News and Opinion from Sisters, Oregon

Tradition or outdated expectation?

On the Norman Rockwell covers of the Saturday Evening Post, holidays were always depicted as large family gatherings centered around a long table laden with mountains of home-cooked food. Everyone seated at the table appeared to be jovial.

Hallmark and most advertisers still promote that version of the holidays — especially Thanksgiving and Christmas. I grew up with a version of Rockwell’s scene, either at home or with relatives around my grandmother’s grand table; aunts and uncles and cousins all gathered to celebrate the season. I was programmed to believe that holidays involved lots of people, lots of food, and lots of preparation.

Christmas meant decorating the tree that the family went out in the woods to cut. My joy was always setting up the creche my father had made, adding straw and painted plaster of paris figurines of Joseph, Mary, the three wise men coming from the east, and the shepherds with their sheep. An angel hovered above the stable. The baby Jesus was a little wax figure that got smaller every year due to some summer melting in the hot attic where the Christmas decorations were stored.

Once I learned the truth about Santa, I took over wrapping all the Christmas presents (except the ones for me) — a chore I loved. Stockings really were hung by the chimney with care, even after Santa no longer came down the chimney.

Christmas Eve included the annual midnight communion service, with standing-room-only crowds and swelling Christmas carols reaching to the rafters. Arriving home in the small hours of the morning, the requisite cookies and milk for Santa and carrots for the reindeer had to be set out by the fireplace.

All those traditions carried over into my young married life and felt right and familiar. Following my divorce, however, things changed to accommodate my son spending Christmas Eve with his father. My ingrained celebratory expectations (traditions) were still there, leading to an empty feeling of disappointment.

After remarrying, my son and I stepped into a large family with four other children, more aunts and uncles, and many cousins and their Christmas traditions, some very familiar, others not so much. I spent every holiday season trying to fulfill my early expectations that still lingered in my psyche; expectations that had become outdated and unrealistic.

It has taken many years of changing circumstances, some chosen by me, others just happening, for me to evolve into a person with no expectations where holidays are concerned. Each year, as the country gears up for Thanksgiving and Christmas, I go about my life actually being thankful that I don’t have to feed 32 people, or spend time and money on elaborate preparations for large family gatherings or a Christmas tree buried in gifts.
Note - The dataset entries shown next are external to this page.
-- ==== Sys2Proof/Machine/Messages.lean ====
section
/-! DEFINITION. Parameter-channel messages over CAN FD and the Streamer sideband (R289 to R292, R302, R307, R308), the CAN controllers (R293 to R295) and
the sideband's queue (R275). -/

namespace Sys2Proof.Machine

/-! ### Fields of a message (Tables 11.5, 11.6) -/

def msgCmd (b : List Byte) : Nat := bits (fieldAt b 0 1) 3 0

/-- Key of the object that a message names. -/
def msgKey (b : List Byte) : Nat := objKey (fieldAt b 2 2) (fieldAt b 4 1)

/-- A response: the request's header with STATUS, its bytes 5 to 7 replaced, and data. -/
def reply (b : List Byte) (status : Nat) (mid data : List Byte) : List Byte :=
  bytesAt b 0 1 ++ leBytes 1 status ++ bytesAt b 2 3 ++ mid ++ data

/-- The header alone with a status. -/
def headerOnly (b : List Byte) (status : Nat) : List Byte := reply b status (bytesAt b 5 3) []

/-- Largest LEN of a DREAD or DWRITE on a path (R289). -/
def maxLen (p : Path) : Nat := if p = .sideband then 1008 else 48

/-- Bytes of the CAN FD frame that carries a message of `n` bytes. -/
def frameLen (n : Nat) : Nat := if n ≤ 8 then n else ([12, 16, 20, 24, 32, 48, 64].find? fun k => decide (n ≤ k)).getD 64

/-- A message of `n` bytes fills what arrived: on CAN FD up to the padding of its frame. -/
def fills (p : Path) (b : List Byte) (n : Nat) : Bool := b.length == n || (p != .sideband && b.length == frameLen n)

/-! ### The commands -/

/-- READ: the response, and the state with the path's snapshots. -/
def State.serveRead (s : State) (p : Path) (b : List Byte) : List Byte × State :=
  let r := s.readObj p (msgKey b) (fieldAt b 5 1) (fieldAt b 6 1)
  (reply b r.1 (bytesAt b 5 3) r.2.1, r.2.2)

/-- Length check of a WRITE: WIDTH is 0 and the data is the whole object. -/
def writeLenOk (p : Path) (r : ObjRow) (b : List Byte) : Bool := fieldAt b 5 1 == 0 && fills p b (8 + r.size)

/-- WRITE. -/
def State.serveWrite (s : State) (q : Request) : List Byte × State :=
  let b := q.bytes
  let p := q.path
  let res := match s.find p (msgKey b) with
    | .error e => ((e, s) : Nat × State)
    | .ok r =>
      if r.isDomain || r.acc == .ro || r.acc == .rwa then (2, s)
      else if !writeLenOk p r b then (3, s)
      else s.writeFound s.mode p.num r (msgKey b) q.cc q.ecc (bytesAt b 8 r.size)
  (headerOnly b res.1, noteResult p res)

/-- DREAD. -/
def State.serveDread (s : State) (p : Path) (b : List Byte) : List Byte × State :=
  let len := fieldAt b 5 2
  let off := fieldAt b 8 4
  if b.length < 16 ∨ maxLen p < len then (headerOnly b 3, s)
  else
    let r := s.readDomain p (msgKey b) len off
    if r.1 ≠ 0 then (headerOnly b r.1, r.2.2.2)
    else (reply b 0 (leBytes 2 r.2.1.length ++ bytesAt b 7 1) (leBytes 4 off ++ leBytes 4 r.2.2.1 ++ r.2.1), r.2.2.2)

/-- The open transfer of a path. -/
def State.setOpen (s : State) (p : Path) (o : Option OpenWrite) : State := s.setPath p { s.pathState p with openWrite := o }

/-- A transfer as far as received: complete, its DOMAIN is written whole and the transfer closes (R291). -/
def State.takeSegment (s : State) (q : Request) (o : OpenWrite) : Nat × State :=
  if o.total < o.got.length then (10, s.setOpen q.path none)
  else if o.got.length = o.total then
    let r := s.domWrite o.key q.path q.cc o.got
    (r.1, (noteResult q.path r).setOpen q.path none)
  else (0, s.setOpen q.path (some o))

/-- A DWRITE segment: its result and the state after it (R291). A DOMAIN that no write reaches opens no transfer. -/
def State.dwriteStep (s : State) (q : Request) : Nat × State :=
  let b := q.bytes
  let p := q.path
  let k := msgKey b
  let len := fieldAt b 5 2
  let off := fieldAt b 8 4
  let total := fieldAt b 12 4
  let data := bytesAt b 16 len
  match s.find p k with
  | .error e => (e, s)
  | .ok r =>
    if !r.isDomain ∨ r.acc == .ro then (2, s)
    else if maxLen p < len ∨ !fills p b (16 + len) then (3, s)
    else if off = 0 then s.takeSegment q { key := k, total := total, got := data }
    else match (s.pathState p).openWrite with
      | some o =>
        if o.key = k ∧ o.total = total ∧ o.got.length = off then s.takeSegment q { o with got := o.got ++ data } else (10, s.setOpen p none)
      | none => (10, s)

/-- DWRITE: LEN and OFFSET are echoed. -/
def State.serveDwrite (s : State) (q : Request) : List Byte × State :=
  let r := s.dwriteStep q
  (reply q.bytes r.1 (bytesAt q.bytes 5 3) (bytesAt q.bytes 8 4), r.2)

/-- Protocol version that a CONNECT selects: the highest that both sides list, none without one; the sideband runs version 2 in any case (R302, R308). -/
def connectVer (p : Path) (mask : Nat) : Option Nat :=
  if p = .sideband then some 2 else if bitAt mask 2 then some 2 else if bitAt mask 1 then some 1 else none

/-- Bytes 8 to 11 of a CONNECT response: the versions in force. -/
def State.versionsOf (s : State) (p : Path) : List Byte := leBytes 2 (s.protoVer p) ++ leBytes 2 (s.dictVer p)

/-- CONNECT. -/
def State.serveConnect (s : State) (p : Path) (b : List Byte) : List Byte × State :=
  if b.length < 12 then (headerOnly b 3, s)
  else
    match connectVer p (fieldAt b 8 1) with
    | none => (reply b 9 (bytesAt b 5 3) (s.versionsOf p), s)
    | some v =>
      let x := s.pathState p
      let t := s.setPath p { x with protoVer := v, dictVer := some (fieldAt b 10 2) }
      (reply b 0 (bytesAt b 5 3) (t.versionsOf p), t)

/-- ABORT. -/
def State.serveAbort (s : State) (p : Path) (b : List Byte) : List Byte × State := (headerOnly b 0, s.setOpen p none)

/-! ### Serving a request (R275, R290) -/

/-- A CAN controller sends and receives. -/
def State.canUp (s : State) (i : Nat) : Bool := s.canState i == 1 || s.canState i == 2

/-- The sideband works: both capability words set CAPS bit 2 and the link is in a state of R275. -/
def State.sidebandUp (s : State) : Bool := s.rxTakes && bitAt (s.reg K.HOST_CAPS) 50

/-- The path takes messages. -/
def State.pathUp (s : State) (p : Path) : Bool :=
  s.answers && (match p with
    | .canA => s.canUp 0
    | .canB => s.canUp 1
    | .sideband => s.sidebandUp
    | .qspi => false)

def State.can1 (s : State) (i : Nat) : CanCtl := s.can.getD i {}

def State.setCan (s : State) (i : Nat) (c : CanCtl) : State := { s with can := setAt {} s.can i c }

/-- The controller of a CAN path. -/
def Path.can : Path → Option Nat
  | .canA => some 0
  | .canB => some 1
  | _ => none

/-- Data of a frame padded with zeros to a CAN FD length. -/
def framed (b : List Byte) : List Byte := padTo (frameLen b.length) b

/-- A controller sends a frame: on success the transmit error counter falls by one (ISO 11898-1, log 46). -/
def State.canSend (s : State) (i : Nat) (f : CanFrame) : State :=
  let c := s.can1 i
  s.setCan i { c with sent := f, txErrors := c.txErrors - 1 }

/-- The response to request `w` leaves: over CAN FD as a frame on the identifier that its arrival settled, over the sideband as a packet with AUX from its
request (R263, R275, R295). -/
def State.answer (s : State) (p : Path) (w : Waiting) (b : List Byte) (cc : Nat) : State :=
  let s := s.setPath p { s.pathState p with response := b }
  match p.can with
  | some i => s.canSend i { ident := w.aux, brs := w.brs, rates := w.rates, data := framed b }
  | none => s.control 9 w.aux (s.stampCc cc) b

/-- A CAN request in the queue, or to be answered at once: its response follows the settings at its arrival (R295). -/
def CanCtl.waiting (c : CanCtl) (b : List Byte) : Waiting := { bytes := b, aux := 0x640 + c.node, brs := c.dataRate != 0, rates := (c.nomRate, c.dataRate) }

/-- A frame received without error lowers the receive error counter, from above 127 to a value of 119 to 127 (ISO 11898-1, log 46). -/
def CanCtl.received (c : CanCtl) : CanCtl :=
  { c with rxErrors := if 127 < c.rxErrors then 119 + (Config.unstated "CAN_RX_ERRORS" [(c.rxErrors : Int)]).toNat % 9 else c.rxErrors - 1 }

/-- A request frame arrives on a controller: it waits, a fifth is answered BUSY at once (R290, R295). A frame on another identifier is not for this node. -/
def State.canArrive (s : State) (q : Request) (i : Nat) : State :=
  let s := s.setCan i (s.can1 i).received
  let c := s.can1 i
  let x := s.pathState q.path
  if q.ident ≠ 0x540 + c.node then s
  else if 4 ≤ x.queue.length then s.answer q.path (c.waiting q.bytes) (headerOnly q.bytes 6) q.cc
  else s.setPath q.path { x with queue := x.queue ++ [c.waiting q.bytes] }

/-- Takes the oldest request from its path's queue. -/
def State.dequeue (s : State) (p : Path) : State := s.setPath p { s.pathState p with queue := (s.pathState p).queue.drop 1 }

/-- The request is the oldest that waits on its path. -/
def State.isNext (s : State) (q : Request) : Bool := (s.pathState q.path).queue.head?.any fun w => w.bytes == q.bytes

/-- The request that its path serves next. -/
def State.oldest (s : State) (p : Path) : Waiting := (s.pathState p).queue.head?.getD {}

/-- A controller that the settings now in use have turned off still answers what arrived before them (R295). -/
def State.mayAnswer (s : State) (p : Path) : Bool :=
  s.answers && s.reg K.REF_STATE != 0 && p.can.any fun i => !(s.can1 i).enabled && !(s.can1 i).busOff

/-- A request arrives over CAN FD, or the oldest one is served: `cmd` is its row's command, `f` makes response and state. A header cut short is answered
LENGTH, and a command of no row COMMAND (R281, R289, R290). -/
def State.serve (s : State) (q : Request) (cmd : Nat) (f : State → List Byte × State) : State :=
  let c := msgCmd q.bytes
  let known := decide (8 ≤ q.bytes.length ∧ 1 ≤ c ∧ c ≤ 6)
  if !(s.pathUp q.path || (!q.arrives && s.mayAnswer q.path)) || (known && c != cmd) then s
  else match q.arrives, q.path.can with
    | true, some i => s.canArrive q i
    | true, none => s
    | false, _ =>
      if !s.isNext q then s
      else
        let w := s.oldest q.path
        let t := s.dequeue q.path
        if q.bytes.length < 8 then t.answer q.path w (headerOnly q.bytes 3) q.cc
        else if !known then t.answer q.path w (headerOnly q.bytes 11) q.cc
        else let r := f t; r.2.answer q.path w r.1 q.cc

/-- SIDEBAND: a host packet with a request (R275); `seq` is its SEQ. A fifth is answered BUSY. -/
def State.sidebandPacket (s : State) (seq cc : Nat) (b : List Byte) : State :=
  if !s.rxTakes then s
  else if 1024 < b.length then s.discardPacket
  else if !s.pathUp .sideband then s
  else
    let x := s.pathState .sideband
    let w : Waiting := { bytes := b, aux := seq % 256 }
    if 4 ≤ x.queue.length then (s.count K.SB_BUSY).answer .sideband w (headerOnly b 6) cc
    else s.setPath .sideband { x with queue := x.queue ++ [w] }

/-- CAPABILITY: the host's DICT_VER declares the sideband's dictionary version, whenever it comes (R302); in EXCHANGE it decides the link's version too. -/
def State.capabilityPacket (s : State) (w0 : Nat) : State :=
  if !s.rxTakes then s
  else
    let s := s.setPath .sideband { s.pathState .sideband with dictVer := some (bits w0 31 16) }
    if s.reg K.STR_STATE = 3 then s.hostCapability w0 else s

/-- A host packet that R265 discards: SYNC, TYPE, STREAM, LENGTH or CRC. A packet that is not as long as its LENGTH says has no CRC in its place. -/
def hostPacketBad (b : List Byte) : Bool :=
  let w0 := fieldAt b 0 8
  let ty := bits w0 55 52
  let len := bits w0 39 24
  decide (bits w0 63 56 ≠ 0xA5 ∨ 1024 < len ∨ b.length ≠ 20 + len) || bytesAt b (16 + len) 4 != leBytes 4 (crc32 (bytesAt b 0 (16 + len)))
    || !([9, 10, 11, 12, 13].contains ty) || (ty != 12 && bits w0 51 48 != 0)

/-- A host packet of the bytes `b`, header to CRC, is judged (R265); one that is good takes its effect. -/
def State.hostPacket (s : State) (b : List Byte) (cc : Nat) : State :=
  let w0 := fieldAt b 0 8
  let p := bytesAt b 16 (bits w0 39 24)
  if hostPacketBad b then s.discardPacket
  else match bits w0 55 52 with
    | 9 => s.sidebandPacket (bits w0 23 8) cc p
    | 10 => s.capabilityPacket (fieldAt p 0 8)
    | 11 => s.hostNotice (fieldAt p 0 8)
    | 12 => s.creditPacket ((List.range (p.length / 8)).map fun i => fieldAt p (8 * i) 8)
    | _ => s.efomReport p

/-- HOST_PACKET_INVALID: the oldest packet from the receive lanes is judged; with none there, one that R265 refuses is discarded. -/
def State.hostPacketNext (s : State) : State :=
  match s.link.host.whole with
  | [] => s.discardPacket
  | (b, cc) :: l => (s.setLink { s.link with host := { s.link.host with whole := l } }).hostPacket b cc

/-! ### CAN controllers (R293 to R295, R308) -/

/-- Time quanta of 25 ns per bit and sample point in per cent of a nominal rate (Table 11.7). -/
def nomTiming : Nat → Nat × Nat
  | 0 => (80, 80)
  | _ => (40, 80)

/-- The same of a data rate, none without the bit rate switch (Table 11.7). -/
def dataTiming : Nat → Option (Nat × Nat)
  | 0 => none
  | 1 => some (20, 75)
  | 2 => some (10, 70)
  | 3 => some (8, 75)
  | _ => some (5, 80)

/-- Phase segment 2, which the resynchronisation jump width equals: the quanta after the sample point (R294). -/
def jumpWidth (t : Nat × Nat) : Nat := t.1 - t.1 * t.2 / 100

/-- Transmitter delay compensation is on: the data rate is 4 Mbit/s or more, at most 10 quanta of 25 ns (R293). -/
def CanCtl.delayCompensated (c : CanCtl) : Bool := (dataTiming c.dataRate).any fun t => decide (t.1 ≤ 10)

/-- CAN_BUS_OFF: the error counters follow an event on the bus; a transmit error counter of 256 is bus-off, which the recovery ends with both counters at 0
(R293, log 46). -/
def State.canBusOff (s : State) (i : Nat) (e : CanEvent) : State :=
  let c := s.can1 i
  if 2 ≤ i then s
  else match e with
    | .recovered => if c.busOff then s.setCan i { c with busOff := false, txErrors := 0, rxErrors := 0 } else s
    | .txError =>
      if !s.canUp i then s
      else if c.txErrors + 8 < 256 then s.setCan i { c with txErrors := c.txErrors + 8 }
      else (s.setCan i { c with txErrors := 256, busOff := true, offAges := 0 :: c.offAges }).count (K.CAN_BUSOFF i)
    | .rxError heavy => if s.canUp i then s.setCan i { c with rxErrors := min 255 (c.rxErrors + (if heavy then 8 else 1)) } else s
    | .txGood => if s.canUp i then s.setCan i { c with txErrors := c.txErrors - 1 } else s
    | .rxGood => if s.canUp i then s.setCan i c.received else s

/-- CAN_SETTINGS_APPLY: the first bus-idle moment after a CG00 activation. -/
def State.canApply (s : State) (i : Nat) : State :=
  let c := s.can1 i
  if c.applyDue then
    s.setCan i { c with node := s.reg K.CAN_NODE, nomRate := s.reg K.CAN_NOM_RATE, dataRate := s.reg K.CAN_DATA_RATE
                        enabled := s.regBit K.CAN_EN i, statusEn := s.regBit K.CAN_STATUS_EN 0, applyDue := false }
  else s

/-- Path of a controller. -/
def canPath (i : Nat) : Path := if i = 0 then .canA else .canB

/-- A status frame is due: a change, 10 ms since the last one, and protocol version 2 on the path. -/
def State.canStatusDue (s : State) (i : Nat) : Bool :=
  let c := s.can1 i
  c.statusDue && c.statusEn && decide (5000 ≤ c.sinceStatus) && s.canUp i && s.answers && s.protoVer (canPath i) == 2

/-- CAN_STATUS_FRAME: the Pennant word as 8 bytes on identifier 0x0C0 + m. -/
def State.canStatus (s : State) (i : Nat) : State :=
  if s.canStatusDue i then
    let s := s.setCan i { s.can1 i with statusDue := false, sinceStatus := 0 }
    s.canSend i { ident := 0x0C0 + (s.can1 i).node, brs := (s.can1 i).dataRate != 0, rates := ((s.can1 i).nomRate, (s.can1 i).dataRate), data := leBytes 8 s.pennant }
  else s

/-- CAN_FRAME_IGNORED. -/
def State.canIgnore (s : State) (i : Nat) : State := if s.canUp i then s.count (K.CAN_IGNORED i) else s

/-- Ages of the controllers at a tick; a status frame that is still due then goes out. -/
def State.canTick (s : State) : State :=
  let s := (s.canStatus 0).canStatus 1
  { s with can := s.can.map fun c =>
      { c with sinceStatus := min 5000 (c.sinceStatus + 1), offAges := (c.offAges.map (· + 1)).filter (· < slotsOfMs 1000) } }

end Sys2Proof.Machine
end

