-- ==== Sys2Proof/Machine/Step.lean ====
section
/-! DEFINITION. One step: the command at the front of the queue is taken and executed; with an empty queue the block idles (log 1). -/

namespace Sys2Proof.Machine

/-- The state with another queue. -/
def State.withPending (s : State) (q : List Instr) : State := { s with pending := q }

/-- One step of the block. -/
def step (s : State) : Host.Outcome State Fault Refusal :=
  match s.pending with
  | [] => .next s
  | c :: rest => exec c (s.withPending rest)

/-- `s` with the command that a word spells at the front of its queue; no word spells one. -/
def State.withFetchWord (s : State) (nbits w : Nat) : State :=
  match decodeTableWord nbits w with
  | some c => s.withPending (c :: s.pending)
  | none => s

end Sys2Proof.Machine
end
Let me assure you, I have not become a Scrooge. I still enjoy the music of the season and seeing all the beautiful lights and decorations put up by others. What I no longer have are expectations (dressed as traditions) for how to acknowledge the holidays; no have-tos or shoulds. That way, whatever happens any given holiday, I am not set up for disappointment.

I even gave all my carefully-collected Christmas ornaments to my son and his wife several years ago. Each of those ornaments has a story behind it. Some were collected on travels to far-off places, some precious for having been crafted by my sons in school or Cub Scouts.

A holiday is now what I make of it. I can treat it like any other day of the year. I can gather with family or friends if I choose. I can offer to volunteer for a local agency to help serve a holiday meal. It changes almost every year. One thing I do every year since moving to Sisters is provide Christmas for a local child whose age and wishes can be found on a tree at Ray’s. I purchase the gifts that are then distributed by the Sisters-Camp Sherman Fire Department.

I have always loved giving more than receiving, and fulfilling a child’s wishes is such a rewarding way to acknowledge Christmas. That one act is much more satisfying than trying to maintain outdated traditions that are no longer realistic or relevant.

How are your traditions? Are they serving a good purpose and bringing you joy, or have some become burdensome expectations?